Note: Unfortunately, we experienced a technical issue with our camera, so this MBA Café was not recorded properly.  This issue will be corrected, and all future events will be recorded and posted.

MBA Café with Professor Greg Richards

Rationality Unbound: Do “Big Data” strategies augment reality or exacerbate frustration?

Is IBM’s Watson smart? It sifts through millions of data points to derive the answers (or in the case of Jeopardy, the questions) to a variety of problems. Is this what we mean by intelligence? Is finding answers in a sea of information as important to management, medicine, or social policy as being able to synthesize and predict outcomes of specific actions?

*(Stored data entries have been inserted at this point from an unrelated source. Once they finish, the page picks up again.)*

-- ==== Sys2Proof/Safety.lean ====
section
/-! DEFINITION. What claims are stated in: a module that is up, a command that runs, what it posts, what it leaves unchanged, the
canonical form of the stores, and for AQS the instruction a context is about to issue, with Tables 9.3 and 9.4 in numbers. -/
namespace Sys2Proof.Machine

/-- No event crossing holds a block. -/
def Dev.noneHeld (d : Dev) : Bool := d.crossings.toList.all (fun c => c.held.isEmpty)

/-- Every island is released, no soft reset runs and no event crossing holds a block. -/
def Dev.Up (d : Dev) : Prop :=
  d.pwr.kUp = true ∧ d.pwr.qUp = true ∧ d.pwr.up = true ∧ d.pwr.sreset = 0 ∧ d.noneHeld = true

/-- The same, but for the crossings: some may hold their blocks. -/
def Dev.Released (d : Dev) : Prop := d.pwr.kUp = true ∧ d.pwr.qUp = true ∧ d.pwr.up = true ∧ d.pwr.sreset = 0

/-- No span of vectors is part delivered and no request of FOX_ARM waits for one to end (R522). -/
def Dev.Between (d : Dev) : Prop := midSpan d = false ∧ d.fox.due = []

/-- A command runs on a state and leaves exactly this hardware; the queue stays. -/
def Gives (c : Instr) (s : State) (d : Dev) : Prop := exec c s = .next { s with dev := d }

/-- A command runs on a state: it answers a next state, the queue stays, and the hardware is as `p` says. -/
def Runs (c : Instr) (s : State) (p : Dev → Prop) : Prop := ∃ d, exec c s = .next { s with dev := d } ∧ p d

/-- Exactly one event is posted, on island i's crossing. -/
def Says (i : Island) (num sub arg : Nat) (ts : Option TS) (d e : Dev) : Prop := e.crossings = (d.post i num sub arg ts).crossings

/-- What a refused mode request leaves (R58): GLB_MODE as written, the code, and EV_MODE_REFUSED; nothing else changes. -/
def refusedRequest (v : Word) (code : Nat) (d : Dev) : Dev :=
  (((d.wr R.GLB_MODE (v &&& 0x337#32)).put F.GLB_MODE_STATUS_LAST_CODE code).put F.GLB_STATUS_LAST_CODE code).post .q evModeRefused 0 code

/-- A HEDGE command has ended with a code (R483): BUSY is clear, LAST_CODE and EV_HEDGE_DONE say the code. -/
def HedgeEnded (c : HedgeCmd) (code : Nat) (d e : Dev) : Prop :=
  e.hedge.cmd = none ∧ e.get F.HEDGE_STATUS_BUSY = 0 ∧ e.get F.HEDGE_STATUS_LAST_CODE = code ∧ Says .k evHedgeDone c.op code none d e

/-- Registers outside `touched` read as before. -/
def RegsOutside (touched : List Nat) (d e : Dev) : Prop := ∀ a, a ∉ touched → e.rd a = d.rd a

/-- Memory reads as before outside [a, a + n). -/
def MemoryOutside (a n : Nat) (d e : Dev) : Prop := ∀ k, k < a ∨ a + n ≤ k → e.byte k = d.byte k

/-- Every sparse store is in its canonical form. -/
def Dev.storesWf (d : Dev) : Bool :=
  Store.wf regReset d.regs && Store.wf regReset d.eff && Store.wf (memReset d.gen) d.mem && Store.wf zeroByte d.host.evq
    && Store.wf zeroByte d.host.mem && Store.wf zeroByte d.cfgc.rpt && Store.wf zeroByte d.cal.live
    && Store.wf (fun _ => 0#32) d.cal.buf

/-! ### Register accesses (R7, R10) -/

/-- The registers, by the offset of their first copy, that a write does more with than R7 says: queue pointers, GLB_MODE, GLB_IRQ_REARM,
a PC, the trim buffer, and two that clamp what is written. -/
def ownWrite : List Nat :=
  [R.GLB_MODE, R.GLB_EVQ_RD, R.GLB_IRQ_REARM 0, R.CFGC_RPT_RD, R.AQS_CTX_n_PC 0, R.CAL_IMAGE 0, R.PCIE_CTRL, R.IFL_RX_RD,
    R.HEDGE_SEAL_CTRL, R.HEDGE_SEAL_RD]

/-- The register pairs whose write has a row of its own or acts on state beside the register. -/
def ownPair : List Nat := [R.STAG_TB_LOAD_LO, R.AQS_CTX_n_G_LO 0 0, R.CAP_STREAM_RD_LO, R.BEAVER_CH_n_HEAD_LO 0]

/-- A register that stands alone, does not pass CFGC, holds no command bit and is written as R7 says. -/
def RegRow.plain (r : RegRow) : Bool := r.part == .single && !r.cfg && r.wo == 0 && !ownWrite.contains r.off

/-- Bit i of a register after a write of `new` over `old` (R7). -/
def RegRow.written (r : RegRow) (old new : Word) (i : Nat) : Bool :=
  if r.w1s.testBit i && new.getLsbD i then true
  else if r.w1c.testBit i && new.getLsbD i then false
  else if r.rw.testBit i then new.getLsbD i else old.getLsbD i

/-- A requester's access reaches the register at BAR0 offset a. -/
def Dev.Reaches (d : Dev) (q : Requester) (a : Nat) : Prop :=
  d.Up ∧ (q = .host → hostReaches d = true) ∧ a % 4 = 0 ∧ a + 8 ≤ csrEnd ∧ isMsix a = false ∧ isMsix (a + 4) = false

/-- What the host reads; a program's read completes in its context. -/
def Read (q : Requester) (w : Word) (d e : Dev) : Prop :=
  e.host.completion = if q = .host then leBytes 4 w.toNat else d.host.completion

/-! ### Fuses (R466, R467) -/

/-- No fuse of g reads back: the lifecycle, DEBUG_LOCK and the counters of g have reached those of h. -/
def Hedge.fusesLe (h g : Hedge) : Prop :=
  h.lc ≤ g.lc ∧ (h.debugLock = true → g.debugLock = true) ∧ h.fwCtr ≤ g.fwCtr ∧ h.prgCtr ≤ g.prgCtr ∧ h.calCtr ≤ g.calCtr

/-- Only while island K is in reset is there a cut command's record, and the fuses it would complete lie ahead of those burnt. -/
def Dev.FusesAhead (d : Dev) : Prop := ∀ f, d.hedge.after = some f →
  d.pwr.kUp = false ∧ d.hedge.fusesLe { d.hedge with lc := f.lc, debugLock := f.debugLock, fwCtr := f.fwCtr, prgCtr := f.prgCtr, calCtr := f.calCtr }

/-! ### AQS -/

/-- The context whose instruction a command is. -/
def aqsContext : Instr → Option (Fin 8)
  | .nop n | .add n _ _ _ | .sub n _ _ _ | .and n _ _ _ | .or n _ _ _ | .xor n _ _ _ | .shl n _ _ _ | .shr n _ _ _ | .sar n _ _ _
  | .mul n _ _ _ | .cmp n _ _ | .addi n _ _ _ | .andi n _ _ _ | .ori n _ _ _ | .xori n _ _ _ | .shli n _ _ _ | .shri n _ _ _
  | .sari n _ _ _ | .cmpi n _ _ | .movi n _ _ | .movh n _ _ | .ld n _ _ _ | .ldw n _ _ _ | .st n _ _ _ | .stw n _ _ _
  | .fadd n _ _ _ | .br n _ _ | .call n _ | .ret n | .jr n _ | .loop n _ _ | .csrr n _ _ _ | .csrw n _ _ _ | .csrri n _ _ _
  | .csrwi n _ _ _ | .cfgl n _ _ | .commit n _ | .wait n _ _ _ | .waitt n _ _ | .waitc n _ | .wset n _ _ | .evr n _ _ | .tsr n _
  | .lyq n _ _ _ | .arm n | .disarm n | .force n | .mode n _ _ _ _ | .dmaq n _ _ _ | .emit n _ _ | .start n _ _ | .stop n _
  | .halt n | .bkpt n => some n
  | _ => none

/-- Context n is RUNNING, not stepped, with nothing in progress, and the word at its PC is the instruction i. -/
def Dev.Issues (d : Dev) (n : Fin 8) (i : Instr) : Prop :=
  (d.ctx n).run = .running ∧ (d.ctx n).busy = .idle ∧ (d.ctx n).single = false ∧ aqsContext i = some n ∧
    aqsEncode i = some (wordAt d (d.ctx n).pc)

/-- Context n goes on as `c` at `pc`. -/
def Dev.goes (d : Dev) (n : Fin 8) (c : Ctx) (pc : BitVec 19) : Dev := d.setCtx n { c with pc, busy := .idle, run := .running }

/-- Context n faults (R257, R258). -/
def Dev.faults (d : Dev) (n : Fin 8) (code : Nat) (pc : BitVec 19) : Dev :=
  (d.setCtx n { d.ctx n with run := .faulted, busy := .idle, single := false, late := none, code := BitVec.ofNat 16 code, faultPc := pc }).post
    .q evCtxFault n.val (code + pc.toNat * 2 ^ 32)

/-- A result in Gd, with the flags: Z and N of its 64 bits, and C and V as given. -/
def Ctx.result (x : Ctx) (g : Fin 16) (r : Int) (carry overflow : Bool) : Ctx :=
  { x.setReg g (BitVec.ofInt 64 r) with z := BitVec.ofInt 64 r == 0, n := (BitVec.ofInt 64 r).msb, c := carry, v := overflow }

/-- The two's-complement range of 64 bits. -/
def fits64 (r : Int) : Bool := decide (-(2 ^ 63) ≤ r) && decide (r < 2 ^ 63)

/-- Table 9.4's arithmetic in integers: the context after an instruction that only changes its context, without the PC. -/
def arithmetic (x : Ctx) : Instr → Option Ctx
  | .nop _ => some x
  | .add _ d a b => some (x.result d ((x.reg a).toNat + (x.reg b).toNat) (decide (2 ^ 64 ≤ (x.reg a).toNat + (x.reg b).toNat))
      (!fits64 ((x.reg a).toInt + (x.reg b).toInt)))
  | .addi _ d a imm => some (x.result d ((x.reg a).toInt + imm.toInt)
      (decide (2 ^ 64 ≤ (x.reg a).toNat + (BitVec.ofInt 64 imm.toInt).toNat)) (!fits64 ((x.reg a).toInt + imm.toInt)))
  | .sub _ d a b => some (x.result d ((x.reg a).toInt - (x.reg b).toInt) (decide ((x.reg b).toNat ≤ (x.reg a).toNat))
      (!fits64 ((x.reg a).toInt - (x.reg b).toInt)))
  | .cmp _ a b => some (x.result 0 ((x.reg a).toInt - (x.reg b).toInt) (decide ((x.reg b).toNat ≤ (x.reg a).toNat))
      (!fits64 ((x.reg a).toInt - (x.reg b).toInt)))
  | .cmpi _ a imm => some (x.result 0 ((x.reg a).toInt - imm.toInt)
      (decide ((BitVec.ofInt 64 imm.toInt).toNat ≤ (x.reg a).toNat)) (!fits64 ((x.reg a).toInt - imm.toInt)))
  | .and _ d a b => some (x.result d ((x.reg a).toNat &&& (x.reg b).toNat : Nat) false false)
  | .or _ d a b => some (x.result d ((x.reg a).toNat ||| (x.reg b).toNat : Nat) false false)
  | .xor _ d a b => some (x.result d ((x.reg a).toNat ^^^ (x.reg b).toNat : Nat) false false)
  | .andi _ d a imm => some (x.result d ((x.reg a).toNat &&& imm.toNat : Nat) false false)
  | .ori _ d a imm => some (x.result d ((x.reg a).toNat ||| imm.toNat : Nat) false false)
  | .xori _ d a imm => some (x.result d ((x.reg a).toNat ^^^ imm.toNat : Nat) false false)
  | .shl _ d a b => some (shiftLeft x d a ((x.reg b).toNat % 64))
  | .shli _ d a k => some (shiftLeft x d a k.toNat)
  | .shr _ d a b => some (shiftRight x d a (x.reg a).toNat ((x.reg b).toNat % 64))
  | .shri _ d a k => some (shiftRight x d a (x.reg a).toNat k.toNat)
  | .sar _ d a b => some (shiftRight x d a (x.reg a).toInt ((x.reg b).toNat % 64))
  | .sari _ d a k => some (shiftRight x d a (x.reg a).toInt k.toNat)
  | .mul _ d a b => some (x.result d ((x.reg a).toNat * (x.reg b).toNat) (decide (2 ^ 64 ≤ (x.reg a).toNat * (x.reg b).toNat))
      (!fits64 ((x.reg a).toInt * (x.reg b).toInt)))
  | .movi _ d imm => some (x.setReg d (BitVec.ofInt 64 imm.toInt))
  | .movh _ d imm => some (x.setReg d (BitVec.ofNat 64 ((x.reg d).toNat * 2 ^ 22 + imm.toNat)))
  | _ => none
where
  /-- C is the last bit shifted out; a count of 0 leaves it 0. -/
  shiftLeft (x : Ctx) (d a : Fin 16) (k : Nat) : Ctx :=
    x.result d ((x.reg a).toNat * 2 ^ k) (decide (k ≠ 0 ∧ (x.reg a).toNat / 2 ^ (64 - k) % 2 = 1)) false
  shiftRight (x : Ctx) (d a : Fin 16) (v : Int) (k : Nat) : Ctx :=
    x.result d (v / 2 ^ k) (decide (k ≠ 0 ∧ (x.reg a).toNat / 2 ^ (k - 1) % 2 = 1)) false

end Sys2Proof.Machine
end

The data deluge is a known phenomenon. What is not known is whether humans have the capacity to integrate and understand what all of it means. Technologies such as IBM’s Watson do not generate “meaning”; they answer questions based on known facts. Early research by Herbert Simon and his colleagues on this topic suggests that the creation of meaning from data is difficult because humans are afflicted with “bounded rationality”. New tools such as Natural Language Processing and text mining ostensibly augment the analytic capacity of humans. But can they also simply add to the noise?

In this talk, Gregory Richards, Professor of Performance Management at the Telfer School of Management will discuss some of the technologies being used to manage “Big Data” and the challenges faced by organizations in fully understanding how to extract meaning from the mass of data available.

Biography – Gregory Richards MBA, Ph.D, FCMC is Professor of Performance Management and Director of the IBM Centre for Business Analytics and Performance. Professor Richards conducts research into the use of data and analytics in public and private sector organizations. Prior to his work in academia, he was a Director at Cognos. Incorporated and a senior manager in the federal government.